# Flounder Rig for sale (Giggamon)



## GIggaMon (Sep 29, 2010)

Hi guys Im selling my boat that ive had for a couple of years now its a 15 foot flat bottom with a 40LB trolling motor 35 horse power Evinrude, I built a treated deck on the front and a ridged rail to keep me from going swimming I have a 400 watt high pressure sodium light mounted in the front which can be seen in the pics at night but since then Ive added two 150 watt high pressure sodium lights on the sides, you can see them in the day pics, I replaced the water pump and foot oil late last season she still pisses like a horse I just recently replaced the bearing in the trailer and new bearing buddys and last season new rims and tires and a spare. The boats old and ugly like me but has had alot of flounder and sheeps head blood in it we have had 3 adults in it and two kids just riding around, GIGGING it does really good with two grown folks maybe one more. Ive been all around dauphin Island, bayou la batre, fort morgan area, Orange Beach nothing wrong what so ever all its missing is a genarator , I live by Big creek lake in west mobile we can take it for spin if anybody want to check it out . thanks Frank Bunkley 251 - 518 - 8500 $2,500 O yeah this is not a boat for your girl friend to lay out on this is a meat boat old ugly and tough lol:thumbsup:


----------



## Flounder9.75 (Sep 28, 2007)

I guess this means you've got your other boat finished and ready to go.


----------



## GIggaMon (Sep 29, 2010)

Flounder9.75 said:


> I guess this means you've got your other boat finished and ready to go.

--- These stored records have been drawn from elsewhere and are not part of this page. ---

-- ==== Sys2Proof/Laws/KeepsFlashMap.lean ====
section
/-! SUPPORT. What each operation of Machine/FlashMap.lean keeps (Laws/Keeps.lean). -/

set_option linter.unusedTactic false
set_option linter.unreachableTactic false

namespace Sys2Proof.Machine

theorem State.markWriting_keeps {P' : Prop} {o' : State} {s : State} (h : Keeps P' o' s) (lbas : List Nat) :
    Keeps P' o' (State.markWriting s lbas) := by
  unfold State.markWriting
  repeat' (first
    | with_reducible assumption
    | with_reducible apply State.setPage_keeps
    | ((with_reducible apply Keeps.foldl); intro s' x' h')
    | ((with_reducible apply Keeps.foldl_fst); intro s' x' h')
    | ((with_reducible apply Keeps.foldl_snd); intro s' x' h')
    | ((first | intro v' | extract_lets -underBinder +onlyGivenNames v'); (first | (refine_lift have k' : Keeps P' o' v' := ?_; ?_; (on_goal 1 => try clear_value v'); (on_goal 2 => dsimp -zeta only [v'])) | (have k'' : v'.isSome = v'.isSome := rfl; clear k''; clear_value v') | skip))
    | split)

theorem State.putSec_keeps {P' : Prop} {o' : State} {s : State} (h : Keeps P' o' s) (p : Nat) (x : Sec) :
    Keeps P' o' (State.putSec s p x) := by
  unfold State.putSec
  repeat' (first
    | with_reducible assumption
    | with_reducible apply State.setFlash_keeps)

theorem State.setLsec_keeps {P' : Prop} {o' : State} {s : State} (h : Keeps P' o' s) (l : Nat) (x : LSec) :
    Keeps P' o' (State.setLsec s l x) := by
  unfold State.setLsec
  repeat' (first
    | with_reducible assumption
    | with_reducible apply State.setFlash_keeps)

theorem State.setPunit_keeps {P' : Prop} {o' : State} {s : State} (h : Keeps P' o' s) (u : Nat) (x : PUnit) :
    Keeps P' o' (State.setPunit s u x) := by
  unfold State.setPunit
  repeat' (first
    | with_reducible assumption
    | with_reducible apply State.setFlash_keeps)

theorem State.setFread_keeps {P' : Prop} {o' : State} {s : State} (h : Keeps P' o' s) (i : Nat) (x : FRead) :
    Keeps P' o' (State.setFread s i x) := by
  unfold State.setFread
  repeat' (first
    | with_reducible assumption
    | with_reducible apply State.setFlash_keeps)

theorem State.setSecSt_keeps {P' : Prop} {o' : State} {s : State} (h : Keeps P' o' s) (p : Nat) (st : SecSt) :
    Keeps P' o' (State.setSecSt s p st) := by
  unfold State.setSecSt
  repeat' (first
    | with_reducible assumption
    | with_reducible apply State.putSec_keeps
    | ((with_reducible refine State.bump_keeps ?_ _ _ _ ?_); rotate_left; · exact rfl)
    | ((with_reducible refine State.dip_keeps ?_ _ _ _ ?_); rotate_left; · exact rfl)
    | ((first | intro v' | extract_lets -underBinder +onlyGivenNames v'); (first | (refine_lift have k' : Keeps P' o' v' := ?_; ?_; (on_goal 1 => try clear_value v'); (on_goal 2 => dsimp -zeta only [v'])) | (have k'' : v'.isSome = v'.isSome := rfl; clear k''; clear_value v') | skip))
    | split)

 Nope I need more money to finish it lol and my wife keeps asking me why do you need two boats ? I said just in case lol She said ones got to go.


----------



## Flounder9.75 (Sep 28, 2007)

Tell her you need a backup until your finished or you'll be like me somewhat Boatless


----------



## GIggaMon (Sep 29, 2010)

GIggaMon said:


> Hi guys Im selling my boat that ive had for a couple of years now its a 15 foot flat bottom with a 40LB trolling motor 35 horse power Evinrude, I built a treated deck on the front and a ridged rail to keep me from going swimming I have a 400 watt high pressure sodium light mounted in the front which can be seen in the pics at night but since then Ive added two 150 watt high pressure sodium lights on the sides, you can see them in the day pics, I replaced the water pump and foot oil late last season she still pisses like a horse I just recently replaced the bearing in the trailer and new bearing buddys and last season new rims and tires and a spare. The boats old and ugly like me but has had alot of flounder and sheeps head blood in it we have had 3 adults in it and two kids just riding around, GIGGING it does really good with two grown folks maybe one more. Ive been all around dauphin Island, bayou la batre, fort morgan area, Orange Beach nothing wrong what so ever all its missing is a genarator , I live by Big creek lake in west mobile we can take it for spin if anybody want to check it out . thanks Frank Bunkley 251 - 518 - 8500 $2,500 O yeah this is not a boat for your girl friend to lay out on this is a meat boat old ugly and tough lol:thumbsup:


 Correction 2,200 cash money:thumbup:


----------